(Stored data)
########################################

/-- One name per register of the spec's register tables (an indexed register has one name). -/
inductive RegId where
  | CH_BLKID | CH_CTRL | CH_STATUS | TX_ATT | RX_GAIN | TX_IQ
  | TX_LOL | RX_IQ | RX_DCO_CTRL | RX_DCO_EST | RX_DCO_TRIM | OVL_CTRL
  | RX_CLIPCNT | TX_CLIPCNT | CH_CNT_CLR | RX_OVL_SYM | DCO_TABLE
  | LO_BLKID | LO_CTRL | LO_STATUS | SYN_N | SYNA_F | SYNB_F
  | QLO_CFG | QLO_PHASE | TUNE_F | TUNE_CFG | TUNE_AT | TUNE_CMD
  | LO_CNT | SYN_CNT | LO_CNT_CLR
  | DFE_BLKID | DFE_STATUS | DFE_SAT | CS_RF_LO | CS_RF_HI | CS_TX_GAIN
  | CS_RX_DG | NCO_NOW_LO | NCO_NOW_HI | CFR_CFG | CFR_THR | CFR_HC
  | CFR_PEAKS | CFR_MISSED | CFR_HCLIP | CFR_CNT_CLR | ORX_CFG | CAP_ADDR
  | CAP_LEN | CAP_CFG | CAP_AT | CAP_CTRL | CAP_STAT | CAP_COUNT
  | CAP_TS | PB_ADDR | PB_LEN | PB_CFG | PB_CTRL | CFR_PULSE
  | PD_CFG | PD_STATUS | PD_CNT_CLR | PD_TSEL | PD_REPAIR | PD_CHCFG
  | PD_NBR | PD_TBMAP | PD_BYP_G | PD_CMD | PD_STATE | PD_ACL
  | PD_CNT | PD_TERMS | COEF_I | COEF_Q
  | LP_BLKID | LP_STATUS | FRAME_CFG | TA_CFG | SLOT_CTRL | SLOT_STATUS
  | SLOT_MU | LP_SAT | DIR_MISMATCH | LP_CNT_CLR | CS_CFG | CS_FFT
  | CS_F0_LO | CS_F0_HI | CS_BUF | PR_CTRL | PR_START | PR_CP
  | PR_FOFF | PR_STAT | SMEM_PART | SLOT_TBL
  | BF_BLKID | BF_STATUS | BF_SHIFT | BT_OWN | BF_LMAP | WS_CFG
  | BF_REPAIR | DL_SAT | UL_LSAT | POISON_RE | WPOISON | BAD_REF
  | SET_WR_REFUSED | RESIDUE | BF_CNT_CLR | STEER_CTRL | STEER_STATUS | STEER_CNT0
  | STEER_CNT1 | STEER_DONE | STEER_REQ | STEER_GO | PRB_CFG | PRB_ID
  | BL_STAGE | BL_TGT | BL_APPLY | BL_GO | GEOM_ADDR | GEOM_DATA
  | BEAM_PAGE
  | HP_BLKID | HP_CTRL | HP_STATUS | HP_MAC_LO | HP_MAC_HI | HP_VLAN
  | HP_IP6 | HP_UDP | HP_FWD_CNT | HP_TC_CNT | HP_CNT_CLR | RX_FRAMES
  | RX_DROP | FEC_CORR | FEC_UNCORR | TX_FRAMES | LQ_CNT | TS_ADJ
  | LQ_DESC0 | LQ_DESC1 | LQ_DESC2 | LQ_DESC3 | LQ_POST | LQ_STATUS
  | SP_CFG | SP_STATUS | SP_STORE | SP_CNT0 | SP_CNT1 | SP_CNT2
  | SP_CNT3 | SP_CNT4 | SP_CNT_CLR | SP_WIN0 | SP_WIN1 | CS_UL_FMT
  | CS_UL_PR | SESS_SRC | CMD_CFG | CMD_AGE | CMD_QOCC | CMD_LAT0
  | CMD_LAT1 | CMD_CNT0 | CMD_CNT1 | CMD_CNT2 | CMD_CNT3 | CMD_CNT_CLR
  | SESS_STAT
  | HG_BLKID | HG_CTRL | HG_STATUS | HG_RX_LANES | HG_TX_LANES | HG_RETIRE
  | HG_LAT | HG_ERR_CFG | HG_CAP_LOCAL | HG_CAP_PEER | HG_CNT0 | HG_CNT1
  | HG_CNT_CLR | HG_LANE_ERR | HG_EQ | CASC_STATUS | CASC_CTRL | PLAN_A
  | PLAN_B | ROUTE | CASC_CNT0 | CASC_CNT1 | TIME_DELTA | CHILD_CNT0
  | CHILD_CNT1 | SUM_SAT | CASC_CNT_CLR
  | TU_BLKID | TU_CTRL | TU_STATUS | TU_SNAP0 | TU_SNAP1 | TU_SNAP2
  | TU_SNAP3 | TU_SET0 | TU_SET1 | TU_SET2 | TU_SET3 | SRV_CFG
  | SRV_SMP | SRV_HOLD | SRV_FREQ | SRV_ERR | SRV_CNT | VC_CFG
  | VC_GAIN | VC_LIM | VC_NOW | PPS_OUT_CFG | PPS_OUT_OFS | PPS_IN_OFS
  | PPS_IN_TS0 | PPS_IN_TS1 | PPS_IN_CNT | SE_CFG | SE_FERR | TU_CNT_CLR
  | PA_BLKID | SEQ_CFG | SEQ_STATUS | TXON_LIVE | RXON_LIVE | ADAC_LOCK
  | ADAC_LD | SEQ_CNT | SEQ_CNT_CLR | GPIO_OE | GPIO_OUT | GPIO_IN
  | PROF_BIAS | PROF_TX | PROF_RX | PROF_REST | IN_CFG | IN_MON
  | IN_STUCK | IN_STAT | ADAC_CFG | ADAC_CODE | ADAC_SEQ | ADAC_CLR
  | CAL_BLKID | CAL_CFG | CAL_REF | CAL_LIM | CAL_CTRL | CAL_STATUS
  | CAL_JOB | CAL_JOB_AT | CAL_GO | CAL_CNT | CAL_XPH | CAL_CNT_CLR
  | CAL_QSTAT | CAL_DTX | CAL_DRX
  | FD_BLKID | FD_CTRL | FD_STATUS | FD_ENTRY | FD_PC | FD_WDOG
  | FD_DB | FD_DB_CLR | FD_OWNER | FD_FAULT_ADDR | FD_STALL | FD_CYCLE
  | DMA_BLKID | DMA_STATUS | DMA_IRQ | DMA_IRQ_EN | DMA_DRAIN | DMA_DRAINED
  | DMA_CNT_CLR | EXP_QUOTA | DC_CTRL | DC_CFG | DC_DESC | DC_SRC
  | DC_DST | DC_LEN | DC_STATUS | CIRC_BASE | CIRC_LEN | DC_CNT
  | FAB_BLKID | FAB_STATUS | XMON_STATUS | FAB_CLASS | FAB_FROZEN | STILE
  | STILE_PEEK | STILE_FORCE | STILE_CNT | FAB_CNT_CLR | MEM_SPARE | MEM_RETIRE
  | MEM_WB | MEM_CE_S | MEM_CE_B | MEM_UE | MEM_SROW_S | MEM_SROW_B
  | MEM_PASS | MEM_CNT_CLR | WIN0 | WIN1
  | PWR_BLKID | PWR_STATUS | PWR_CHGATE | CLK_CTRL | PWR_TMO | DVFS
  | THERM_BLKID | THERM_CFG | THERM_THR | THERM_STATUS | OTP_TWIN | TEMP
  | SENS_OFS
  | FM_BLKID | FM_STATUS | FM_TOP | FM_PEND | FM_SAFE_FORCE | FM_REC
  | FM_OVF | FM_CLR
  | TH_BLKID | TH_STATUS | TH_KEYS | TH_ARB_LO | TH_ARB_HI | TH_FWVER
  | TH_FWSTG | TH_SVN
  | LK_BLKID | LK_CFG | LK_STATUS | LK_RULE_COND | LK_RULE_ACTION | LK_LOST
  | LK_LOST_B | LK_RING
deriving DecidableEq, Repr

/-- A field of a register row: bits [hi:lo] (R10) and the access code (R14). -/
structure FieldRow where
  hi : Nat
  lo : Nat
  acc : Acc
deriving DecidableEq, Repr

/-- A register row: address of the element with all indices 0, one (count, stride) pair per index (outermost first), the reset
value (`resetWord` gives the few that vary by index), whether the register is shadowed (R22), and its fields. -/
structure RegRow where
  id : RegId
  base : Nat
  dims : List (Nat × Nat)
  rst : Word
  shadowed : Bool
  fields : List FieldRow
deriving DecidableEq, Repr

########################################

▶ _Exercise_
Retype word for word the line above with "fields : List FieldRow" and all lines after it, nothing else.

▶ _Response area_
  fields : List FieldRow
deriving DecidableEq, Repr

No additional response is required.